I've always had natural ability as a pure endurance rider, and as such the long, slow base thing has never appealed to me as a training strategy (since it's already my strength), but I think there's more to my skepticism about long, slow base than personal preference. Low-intensity training does three things very well--burn fat, build capillary density, and improve spin. For most everything else, higher intensity training causes much greater physiological adaptation per unit time. Translated into english, slow base makes you a cyclist--reshapes your muscles, improves pedaling technique, trims body fat, vascularizes your muscles; and since the recovery time from riding slow is short, it's possible to put in massive hours--again great for the new cyclist. Once you're already a cyclist, slow base confers a much smaller benefit, and IMO should be deemphasized.
"So what do we do all winter after the beer runs out?" Personally, I switch to "the only whisky you can drink for breakfast" (according to my partner from TR last year, at right), but when I'm good and tanked enough to be able to brave the 15 degree temps, I do ride "base", and by no means is that plugging along at a fast walk for 5 hours at a time.
The success of any training activity for a particular ability is related to how well that training tests the limits of the ability, and naturally, the harder you go the more abilities you test. An endurance MTB racer is concerned primarily with two abilities: aerobic endurance and muscle endurance, where aerobic endurance is cardiovascular fitness and muscle endurance is cardiovascular fitness plus strength. (Strength is important factor in the latter because pushing muscles closer to their force limit breaks them down faster.) Spinning long hours at a pace that isn't at the limit of your aerobic power output stresses neither of these abilities.
So dump base altogether and do intervals till you puke? Though a 2007(?) issue of Bicycling suggested just that, or at least the I2Puke part, there is a reason to ride somewhat slow, and it's all about physiology. So far as I have read, the one physiological adaptation that simply takes time is the improvement of capillary density in your muscles (I'm assuming you already have that sculpted cyclist body here...). When muscle tissue is constantly in demand of oxygen and energy, the blood slowly erodes new channels to service that tissue, but like water eroding stone, it doesn't happen very fast. The capillaries also go away if you don't need them. If you were to ride as hard as you could all the time, your muscles would never be able to recover enough between rides for you to put sufficient hours on the bike for maximizing your vascularization.
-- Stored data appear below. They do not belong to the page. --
structure Tie where
  /-- the unit has yielded under R301 and holds YIELD_OUT until RESET (R302) -/
  yielded : Bool
  /-- frames of the period in which it yielded still leave (R301) -/
  lastPeriod : Bool
  /-- it yielded under a unit-side Trip while its partner was not ready (R417) -/
  tripYield : Bool
  /-- its self-diagnosis has failed as STANDBY or RELAY (R302) -/
  selfBad : Bool
  /-- running tie version, major in bits 7 to 4 -/
  ver : Nat
  /-- time at which the link went down; absent while it is up -/
  downSince : Option Nat
  /-- time of the last entry to SAFE HOLD, TIE_WAIT taken there in ms, and whether the unit has held a role other than
  RELAY or yielded since (R291) -/
  safeAt : Nat
  wait : Nat
  held : Bool
  /-- a CONTROL YIELD has arrived since the last boundary; true for a planned switch -/
  yieldMsg : Option Bool
  /-- boundaries with YIELD_IN high while a lane has lock and the partner's messages carry YIELD = 0, and whether the pin is
  ignored until it reads low (R304) -/
  yieldHigh : Nat
  yieldIgnored : Bool
  /-- YIELD of the partner's last message -/
  partYield : Bool
  /-- tail ports with a good command header of the present period; consecutive periods without and with one, by port -/
  tailGot : List Nat
  tailMiss : NMap Nat
  tailRun : NMap Nat
  /-- a command slot or event at a tail differed from the unit's own in the present period; the period has been judged -/
  tailDiff : Bool
  judged : Bool
  /-- body of the unit's own DIGEST of the present period; empty before -/
  digest : List Byte
  /-- body of the partner's DIGEST of the present period; empty before -/
  partDigest : List Byte
  /-- the turn period after a takeover, in which no collection frame leaves -/
  turn : Bool
  /-- the present period is a bridge period (R298), and how many ran in a row before it -/
  bridge : Bool
  bridgeRun : Nat
  /-- inputs of the ACTIVE for the present period; absent in a bridge period -/
  shadow : Option Shadow
  /-- LVLW of the present period has arrived -/
  lvlw : Bool
  /-- mirrored writes that the next INPUT and the next LVLW carry: address and data -/
  outInput : List (Nat × Nat)
  outLvlw : List (Nat × Nat)
  /-- the unit joins; it has taken the ACTIVE's state; a complete sweep cycle has been followed by a matching DIGEST -/
  joining : Bool
  shadowing : Bool
  matched : Bool
  /-- a planned switch waits for t_LE; the unit was the ACTIVE of one; a DEMOTE waits for the boundary -/
  switch : Bool
  planned : Bool
  demote : Bool
  /-- next chunk of the sweep that an ACTIVE sends -/
  sweepAt : Nat
  /-- reports of the partner missed in a row -/
  healthMiss : Nat
  since : Since
  deriving DecidableEq, Repr

def Since.reset : Since :=
  { memBad := false, injBad := false, unexplained := false, regions := 0, corrected := 0, injections := 0,
    compared := 0, mismatches := 0 }

def Tie.reset : Tie :=
  { yielded := false, lastPeriod := false, tripYield := false, selfBad := false, ver := 0, downSince := some 0, safeAt := 0,
    wait := 0, held := false, yieldMsg := none, yieldHigh := 0, yieldIgnored := false, partYield := false, tailGot := [],
    tailMiss := [], tailRun := [], tailDiff := false, judged := false, digest := [], partDigest := [], turn := false, bridge := false,
    bridgeRun := 0, shadow := none, lvlw := false, outInput := [], outLvlw := [], joining := false, shadowing := false,
    matched := false, switch := false, planned := false, demote := false, sweepAt := 0, healthMiss := 0, since := Since.reset }


/-- A mode change that a unit has staged (R341): its command, the new epoch, DEADLINE, the terms of R24 of the levels
above in ns, P_1 for ENERGISE, the first refusal code known, 0 for none, and whether the unit has acknowledged. -/
structure Staged where
  cmd : Nat
  epoch : Nat
  deadline : Nat
  above : Nat
  p1 : Nat
  code : Nat
  acked : Bool
  deriving DecidableEq, Repr

structure Acd where
  /-- accord aggregates by slot as last received, binary32; when the frame of each arrived in the present period, in ns
  after t0; and the slots whose value is fresh -/
  agg : NMap Nat
  arrived : NMap Nat
  fresh : List Nat
  /-- ABOVE of the last ENERGISE: the terms of R24 of the levels that other pairs lead, in ns -/
  above : Nat
  staged : Option Staged
  /-- P_act of the change committed -/
  pAct : Option Nat
  /-- frames due at the next t_ML: STAGE, COMMIT, and CANCEL with its code -/
  stageDue : Bool
  commitDue : Bool
  cancelDue : Option Nat
  /-- good AGG frames of the present period, by 8 × level + member, and good DIST frames, by level -/
  aggGot : List Nat
  distGot : List Nat
  /-- periods in a row without a good AGG and DIST (R340) -/
  aggMiss : NMap Nat
  distMiss : NMap Nat
  /-- members heard in the present period, and maintenance periods in a row with frames of each, by 8 × level + member -/
  heard : List Nat
  heardRun : NMap Nat
  /-- lead that each member reports, by 8 × level + member -/
  leads : NMap Nat
  /-- epoch and state that a DIST gives for the next boundary (R344) -/
  follow : Option (Nat × Nat)
  /-- an AGG or DIST has reported FAULT-BLOCK (R345) -/
  fault : Bool
  deriving DecidableEq, Repr

def Acd.reset : Acd :=
  { agg := [], arrived := [], fresh := [], above := 0, staged := none, pAct := none, stageDue := false, commitDue := false, cancelDue := none, aggGot := [],
    distGot := [], aggMiss := [], distMiss := [], heard := [], heardRun := [], leads := [], follow := none, fault := false }


/-- A transmit stamp (R358): time in ns, sequenceId and messageType. -/
structure Stamp where
  time : Nat
  seq : Nat
  type : Nat
  deriving DecidableEq, Repr

/-- An entry of a station launch queue (R359). -/
structure LaunchE where
  addr : Nat
  len : Nat
  time : Nat
  deriving DecidableEq, Repr

structure Tim where
  /-- words of a time that a read of its nanoseconds has latched, by register address -/
  latch : NMap Nat
  /-- a follower has a value for the upper bits of the period number (R350) -/
  valid : Bool
  /-- holdover has outlasted HOLD_LIM: HOLD_CLASS is announced -/
  limit : Bool
  /-- transmit stamps of a port, oldest first -/
  stamps : NMap (List Stamp)
  /-- launch queue of a port, head first -/
  queue : NMap (List LaunchE)
  /-- sequenceId of the next event message that a port sends of its own -/
  seq : NMap Nat
  deriving DecidableEq, Repr

def Tim.reset : Tim := { latch := [], valid := false, limit := false, stamps := [], queue := [], seq := [] }


/-- A telegram copy that waits for its partner from the other network (R399). -/
structure Held where
  seq : Nat
  net : Nat
  bytes : List Byte
  at' : Nat
  deriving DecidableEq, Repr
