/-- One arm is built (R128 to R140); the flag says that its insertion saturated. -/
def State.buildArm (s : State) (a : Nat) : State × Bool :=
  let i := s.armCurrentLe a
  let neg := s.signNeg a i
  let zc := s.crossing a i
  let s := ((s.wr (R.ARM_COMM_SIGN a) neg.toNat).wr (R.ARM_COMM_ZC_VALID a) zc.isSome.toNat).wr (R.ARM_COMM_ZC_OFF a)
    (match zc with
      | some z => z.2.2
      | none => 0)
  let s := s.onArm a fun x => { x with neg := neg }
  let s := (s.armCells a).foldl (fun t k => t.onView k fun v =>
    { v with vpred := s.vPred a i k, rotBar := s.rotationDue k && v.eligible.any id }) s
  let avail := s.nAvail a
  let cause := s.blockCause a avail
  let s := ((s.wr (R.ARM_STATUS_N_AVAIL a) avail).wr (R.ARM_STATUS_BLOCK_CAUSE a) cause).put (R.ARM_STATUS_BLOCKED a) (cause != 0)
  let s := (s.put (R.ARM_STATUS_SHORT a) (s.armShort a avail)).putBit R.LVL_STATUS_BLOCKED a (cause != 0)
  let s := (s.wr (R.ARM_CNT_SWITCHED a) 0).wr (R.ARM_CNT_MISSING a) ((s.armCells a).filter s.slotMissing).length
  let (s, sat) :=
    if cause ≠ 0 then
      let s := ((s.setWord (R.ARM_INS_N_INT a).addr 0).wr (R.ARM_NSTAR_NSTAR a) f0).onArm a fun x => { x with nPrev := none }
      (s.forL (s.armCells a) fun k s => s.keepRecord a k (recordOf 0 (s.view k).bypReq [0, 0, 0, 0]), false)
    else
      let u := el (s.ctxAt (s.crd (R.ARM_REF_CTX a))).out (s.crd (R.ARM_REF_OUT a))
      let lo := if s.fullBridge a then fNeg f1 else f0
      let c := fClamp u lo f1
      let sat := !f32Finite u || !fEq c u
      let uc := if f32Finite u then c else (s.armL a).uPrev
      let n := fMul uc (fOfNat avail)
      let prev := (s.armL a).nPrev.getD n
      let x := split n
      let s := (((s.wr (R.ARM_INS_N_INT a) x.2.1).wr (R.ARM_INS_POL a) x.1.toNat).wr (R.ARM_INS_D a) x.2.2).wr (R.ARM_NSTAR_NSTAR a) n
      let s := if s.crd (R.ARM_CFG_MODE a) = 1 then s.buildCarrier a uc n prev else s.buildSorted a n prev i
      let s := s.onArm a fun y => { y with uPrev := uc, nPrev := some n }
      (s.when sat fun s => s.put (R.ARM_STATUS_INS_SAT a) true, sat)
  (s.onArm a fun x => { x with iPrev := some i }, sat)

/-- The whole build at t_LE (R150): every arm slot, in service or not. -/
def State.buildLevels (s : State) : State :=
  let s := (s.decay.testCells).bypassRequests
  let (s, sat) := (upto 6).foldl (fun (x : State × Bool) a =>
    let (s, b) := x.1.buildArm a
    (s, x.2 || b)) (s, false)
  let s := s.causeIs 40 ((upto 6).any fun a => s.on (R.ARM_STATUS_SHORT a))
  s.when sat fun s => s.raise 43

/-! ### Aggregates (R149) -/

/-- The highest and lowest of values. -/
def fMaxOf (l : List Nat) : Nat := l.tail.foldl fMax (l.headD f0)
def fMinOf (l : List Nat) : Nat := l.tail.foldl fMin (l.headD f0)

/-- Aggregates of an arm at t_CA, judged by the test `t` that t_LE will make of the same slots (log entry 27). -/
def State.armAggregates (t s : State) (a : Nat) : State :=
  let keys := t.eligibleKeys a
  let vs := keys.map fun x => s.vMeas x.1
  let n := keys.length
  let sum := fSum vs
  let ins := fSum (keys.map fun x => fMul (s.sigma x.1) (s.vMeas x.1))
  let hi := fMaxOf vs
  let lo := fMinOf vs
  let miss := ((s.armCells a).filter s.slotMissing).length
  let g := [sum, ins, if n = 0 then f0 else fDiv sum (fOfNat n), hi, lo, fOfNat n, s.rd (R.ARM_NSTAR_NSTAR a), s.armCurrent a,
    fOfNat (s.rd (R.ARM_CNT_SWITCHED a)), fOfNat miss, fSub hi lo, fOfNat ((s.armKeys a).length - n)]
  let stale := !s.neutral && keys.any fun x => s.slotMissing x.1
  (s.forN 12 fun j s => s.wr (R.ARM_AGG_AGG a j) (el g j)).onArm a fun x => { x with aggStale := stale }

def State.formAggregates (s : State) : State := s.forN 6 fun a x => State.armAggregates s.testCells x a

/-! ### External alignment (R147, R148) -/

/-- Ports of the arms in carrier mode. -/
def State.carrierPorts (s : State) : List Nat :=
  (upto 48).filter fun p => s.strandInService p && s.carrierArm (s.portArm p)

/-- The boundary nearest to now, as a period number, where now lies within TOL of it. -/
def State.nearBoundary (s : State) : Option Nat :=
  let tol := s.crd R.SYNC_CFG_TOL * 10
  if s.now ≤ s.sys.t0 + tol then some s.sys.period
  else if s.sys.t0 + s.periodNs ≤ s.now + tol then some (s.sys.period + 1) else none

/-- An ignored edge counts. -/
def State.syncIgnored (s : State) : State := s.inc R.SYNC_STATUS_ERR_CNT

/-- Period `k` is a carrier start of the arms in carrier mode (R147). -/
def State.carrierStart (s : State) (a k : Nat) : Bool :=
  let n := s.crd (R.ARM_PSC_CAR_N a)
  n != 0 && (k + n * s.lvl.pAlign - s.lvl.pAlign) % n == 0

/-- A valid edge while the cells are blocked: P_align moves from the next boundary, and ALIGN goes to the cells. -/
def State.realign (s : State) (k : Nat) : State :=
  let s := { s with lvl := { s.lvl with alignNext := some k, syncErr := false } }
  let s := s.put R.SYNC_STATUS_ALIGNED true
  s.forL s.carrierPorts fun p s =>
    let n := s.crd (R.ARM_PSC_CAR_N (s.portArm p))
    (s.when s.controls fun s => s.put R.DEV_STATE_BUSY true).askFirst p [own .align (reqAll 2 0 0x20018 (if n = 0 then 0 else k % n))]

def State.syncEdge (s : State) : State :=
  if s.rd R.SYNC_CFG_IN_EN = 0 then s
  else
    match s.nearBoundary with
    | none => s.syncIgnored
    | some k =>
      if s.st == St.energised || s.st == St.faultBlock then s.realign k
      else if s.st == St.deblocked then
        let carriers := (upto 6).filter fun a => s.crd (R.ARM_CFG_EN a) == 1 && s.crd (R.ARM_CFG_MODE a) == 1
        if carriers.all fun a => s.carrierStart a k then { s with lvl := { s.lvl with syncErr := false } }
        else
          let first := !s.lvl.syncErr
          let s := { s with lvl := { s.lvl with syncErr := true } }
          (s.put R.SYNC_STATUS_ERR true).syncIgnored.when first fun s => s.raise 42
      else s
Instead of dropping base altogether, pick it up a little. By riding your base miles near your aerobic threshold you challenge your aerobic system without significantly increasing recovery time (studies have shown that both fatigue and recovery time spike as soon as you cross over your AT), and if you're already a trained cyclist you'll have no trouble keeping this pace up for 4 hours at a time with some practice. For clydesdales, focus on duration. For us skinny guys, it won't hurt to go a little shorter and venture over your AT into the hills for building up those muscles. In most athletes, your hart rate at your AT is about 20-30 bpm below what it is at your lactate threshold, which is usually defined as the pace you can hold for the last 20min of a 30 min time trial.
For you voyeuristic folks here's what I'm doing (Eric is on a very similar plan). If you subscribe to my blog reading philosophy, you may choose to stop reading now:
Since returning home a month ago I've been riding pretty much pure "Base", or "BS" as it was called in our original plan layout. I tend to respond well to crunching, so I've been riding at AT for as long as time allows fri-sun, leaving most of the week open. As one of my biggest weaknesses is force, I've been trying to hitting the weights 2x/week (mon-wed), working both the upper and lower body. I keep reps high on the lower body (25), while doing fewer reps (10-12) and more weight with the upper body.
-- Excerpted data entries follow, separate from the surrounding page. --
def execEnergiseTakesEffect (samples : Samples) (s : State) : Out :=
  .next (s.when s.sys.prep.isSome fun s =>
    let s := s.energiseDue
    s.when s.sys.committed fun s => s.sampleInputs samples)

/-- ENERGISED is left for CONFIGURED (R31, R38, R41): the maintenance timeline goes on with its next boundary. -/
def State.deenergiseNow (s : State) (cause : Nat) : State :=
  let s := (s.acqStop.settled.nextEpoch).goto St.configured cause s.transPeriod
  let s := { s with sys := { s.sys with committed := false, period := s.now / 100000, t0 := s.now / 100000 * 100000 } }
  { s.restoreBounds with sys := { s.restoreBounds.sys with quiet := true } }

/-- CLEAR takes effect, unless a fault or Safe Block forbids it at the boundary (R33). -/
def State.clearNow (s : State) (cause : Nat) : State :=
  if s.clearCode = 0 then s.settled.goto St.energised cause s.transPeriod else s.dropPending 7

/-! ### Dry-down (R55 to R58) -/

/-- A dry-down starts: phase 1. -/
def State.startDry (s : State) : State :=
  let s := ((s.put R.DEV_STATE_BUSY true).put R.DEV_STATE_DRY_ACTIVE true).wr R.DRY_STATUS_PHASE 1
  let s := s.wr R.DRY_STATUS_ARM_BLOCKED 0
  { s with sys := { s.sys with dry := { count := 0, accepted := s.now, above := 0, below := 0, reversed := 0 } } }

/-- The samples of t0 as the dry-down judges them: the wait counts, and in phase 2 an arm whose sign is the opposite of the
previous sample's blocks at the next boundary. A sample of 0 has no sign. -/
def State.drySample (s : State) : State :=
  if !s.on R.DEV_STATE_DRY_ACTIVE then s
  else
    let arms := (upto 6).filter fun a => s.crd (R.ARM_CFG_EN a) == 1
    let i := s.armCurrent
    let above := maskOf ((upto 6).map fun a => fLt f0 (i a))
    let below := maskOf ((upto 6).map fun a => fLt (i a) f0)
    let low := arms.all fun a => fLe (fAbs (i a)) (s.rd R.DRY_ILIM_ILIM)
    let d := s.sys.dry
    let wait := s.rd R.DRY_STATUS_PHASE == 1
    let count := if wait && decide (d.accepted < s.sys.t0) then (if low then d.count + 1 else 0) else d.count
    let turned := if wait then 0 else maskOf ((upto 6).map fun a =>
      (bitOf d.above a && bitOf below a) || (bitOf d.below a && bitOf above a))
    { s with sys := { s.sys with dry := { d with count := count, above := above, below := below, reversed := d.reversed ||| turned } } }

/-- The wait has lasted DRY_HOLD periods: phase 2, with arms out of service counted as blocked (R56). -/
def State.dryWaitEnd (s : State) : State :=
  s.when (s.on R.DEV_STATE_DRY_ACTIVE && s.rd R.DRY_STATUS_PHASE == 1 && decide (s.rd R.DRYDOWN_CFG_DRY_HOLD ≤ s.sys.dry.count)) fun s =>
    let out := maskOf ((upto 6).map fun a => s.crd (R.ARM_CFG_EN a) == 0)
    (s.wr R.DRY_STATUS_PHASE 2).wr R.DRY_STATUS_ARM_BLOCKED (s.rd R.DRY_STATUS_ARM_BLOCKED ||| out)

def execDryWaitEnd (s : State) : Out := .next s.dryWaitEnd

/-- Every arm has blocked: ENERGISED (R56, R57). -/
def State.dryComplete (s : State) : State :=
  s.when (s.on R.DEV_STATE_DRY_ACTIVE && s.rd R.DRY_STATUS_ARM_BLOCKED == 0x3F) fun s =>
    let cause := if s.on R.DRY_STATUS_DRY_FORCED then Cause.dryTimeout else Cause.dryDone
    s.endDry.settled.goto St.energised cause s.transPeriod

/-- An arm whose sign reversed blocks at this boundary. -/
def State.dryArmBlock (s : State) (a : Nat) : State :=
  s.when (s.on R.DEV_STATE_DRY_ACTIVE && bitOf s.sys.dry.reversed a && !s.bit R.DRY_STATUS_ARM_BLOCKED a) fun s =>
    (s.putBit R.DRY_STATUS_ARM_BLOCKED a true).dryComplete

def execDryArmBlock (arm : Fin 6) (s : State) : Out := .next (s.dryArmBlock arm)

/-- DRY_TIMEOUT has run out since acceptance: what has not blocked blocks at the next boundary (R57). -/
def State.dryExpire (s : State) : State :=
  s.when (s.on R.DEV_STATE_DRY_ACTIVE && !s.on R.DRY_STATUS_DRY_FORCED &&
      decide (s.sys.dry.accepted + s.rd R.DRYDOWN_CFG_DRY_TIMEOUT * 1000000 ≤ s.now)) fun s =>
    let s := s.put R.DRY_STATUS_DRY_FORCED true
    { s with sys := { s.sys with dry := { s.sys.dry with reversed := 0x3F } } }.raise 44

def execDryTimeout (s : State) : Out := .next s.dryExpire

/-- A boundary in a dry-down. -/
def State.dryBoundary (s : State) : State := (s.forN 6 fun a s => s.dryArmBlock a).dryWaitEnd

/-! ### RESET (R31, R411, R419, R420) -/

/-- Registers of the KC8400 that keep their word in RESET: the safety island, the fuses, the first-error capture, the
stores since power-on, and what shows a pin. -/
def keptInReset (a : Nat) : Bool :=
  a / 0x100000 == 0x410 || (decide (0x40B00204 ≤ a) && decide (a ≤ 0x40B0020C)) ||
    (decide (0x40800040 ≤ a) && decide (a ≤ 0x40800054)) || a == 0x41100324

/-- Causes that lie outside what RESET resets: clocks, supplies, temperature, fuses, and the safety island. -/
def outsideCause (i : Nat) : Bool :=
  (decide (7 ≤ i) && decide (i ≤ 13)) || i == 24 || (decide (96 ≤ i) && decide (i ≤ 107)) || decide (120 ≤ i)

/-- The KC8400 enters RESET with a cause. Pins, the fuses, the safety island, the cells, Lock-class latches, the capture and
what the boot flash stores keep; everything else takes its reset value. -/
def State.enterReset (s : State) (cause : Nat) : State :=
  let locked := (upto 128).filter fun i => s.lclass i == 5
  let causes := (upto 128).filter fun i => outsideCause i && s.bit (R.FLT_LIVE_LIVE (i / 32)) (i % 32)
  let t := { State.reset with
    pending := s.pending, draws := s.draws, sent := s.sent, cells := s.cells,
    regs := s.regs.filter fun e => keptInReset e.1,
    sys := { Sys.reset with rstHigh := s.sys.rstHigh, supplyBad := s.sys.supplyBad, pairId := s.sys.pairId,
                            selfTest := false, runCount := s.sys.runCount, hardBlock := s.sys.hardBlock },
    flt := { Flt.reset with armed := s.flt.armed, firstTime := s.flt.firstTime },
    isl := s.isl, od := { Od.reset with copies := s.od.copies, loadPend := s.od.loadPend },
    mem := { Mem.reset with bytes := s.mem.bytes.filter fun e => decide (0x800000000 ≤ e.1) } }
  let t := t.forL locked fun i t => (t.putBit (R.FLT_STAT_LATCH (i / 32)) (i % 32) true).wr (R.FLT_SRC_ST_LCLASS i) 5
  let t := t.forL causes fun i t => t.putBit (R.FLT_LIVE_LIVE (i / 32)) (i % 32) true
  let t := (t.put R.FLT_SUMMARY_LOCK_LATCH (s.on R.FLT_SUMMARY_LOCK_LATCH)).put R.TIE_STATUS_YIELD_IN (s.on R.TIE_STATUS_YIELD_IN)
  let t := ((t.put R.OD_STORE_RESTORE_ERR false).put R.DEV_STATE_SAFE_BLOCK (s.on R.DEV_STATE_SAFE_BLOCK)).put R.TIE_STATUS_PAIR_ID s.sys.pairId
  (((t.wr R.DEV_STATE_PREV s.st).wr R.DEV_STATE_STATE St.reset).wr R.STATE_CAUSE_CAUSE cause).driveYield.summarise

/-- RESET ends: SELF-TEST, and each cause that stands raises its source again (R31, R411). -/
def State.endReset (s : State) : State :=
  if s.st = St.reset ∧ s.sys.rstHigh ∧ s.sys.supplyBad = 0 then
    let s := (s.wr R.DEV_STATE_PREV s.st).wr R.DEV_STATE_STATE St.selfTest
    let s := { s with sys := { s.sys with selfTest := true } }
    s.forN 128 fun i s => s.when (s.bit (R.FLT_LIVE_LIVE (i / 32)) (i % 32)) fun s => (s.causeAbsent i).raise i
  else s

/-! ### State commands (R31 to R35) -/

/-- The first code that refuses a command for reasons other than its own conditions: role, BUSY, state (R33 to R35). -/
def State.gateCode (s : State) (from' : List Nat) : Nat :=
  if !s.accepting then 0xA else if s.on R.DEV_STATE_BUSY then 2 else if from'.contains s.st then 0 else 1

/-- The change goes through the two phases of R341: the unit is the top lead of a formed accord. -/
def State.twoPhase (s : State) : Bool := s.on R.ACD_STATUS_FORMED && s.on R.ACD_STATUS_TOP

/-- The top lead stages an accepted command (R341). -/
def State.stageOwn (s : State) (cmd p1 deadline : Nat) : State :=
  let epoch := if cmd = Cmd.energise ∨ cmd = Cmd.deenergise then (s.sys.epoch + 1) % 256 else s.sys.epoch
  let g := { cmd := cmd, epoch := epoch, deadline := deadline, above := 0, p1 := p1, code := 0, acked := false }
  let s := { s with acd := { s.acd with staged := some g, pAct := none, stageDue := true, commitDue := false, cancelDue := none } }
  let s := s.forL s.ledLevels fun l s => s.wr (R.LVLE_W1_ACKED l) 0
  let s := ((s.wr R.ACD_MODE_CMD cmd).wr R.ACD_MODE_NEW_EPOCH epoch).wr R.ACD_MODE_RESULT 0
  (s.wr R.ACD_MODE_CODE 0).wr R.ACD_STATUS_PH 1

/-- A command is accepted and waits for its boundary: `at'` stand-alone, the activation instant in an accord. -/
def State.acceptCommand (s : State) (cmd target at' : Nat) : State :=
  let two := s.twoPhase
  let s := { s with sys := { s.sys with pend := some { cmd := cmd, target := target, atPeriod := if two then none else some at' } } }
  (s.put R.DEV_STATE_BUSY true).when two fun s => s.stageOwn cmd 0 (s.sys.period + s.rd R.ACD_CFG_STAGE_TO)

/-- CONFIGURED is entered, at once. -/
def State.configureNow (s : State) (cause : Nat) : State := s.settled.goto St.configured cause s.transPeriod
Right now, while strength training is of high importance, the riding during the week is light, generally consisting of easy off-road rides 2x week, time allowing. After about 6 weeks on the weights, weight room visits will decrease to 1x/week and the reps will drop for half the sets to 5. My philosophy behind the rep decrease is that power lifting improves muscle recruitment and coordination, which I lack. The second weight day will be replaced with hill repeats at high intensity as the start of a "build phase".
Once sprint practice and racing start happening in earnest, the weights will get dropped altogether with the hope that the intensity in everything else will retain the strength gained in the gym.
If you want to know even MORE gory details, you can view my ride log here (it will live forever more in the right sidebar). I've gotten over my guilt about the fact I never fill out the weekly goals, and my embarrasment that Eric refuses to use it at all (as a monk of the anti-datarian order, it offends his religious sensibilities), to bare all against a backdrop of google spreadsheets. Feel free to heckle me when I'm not riding enough. I'd do it for you.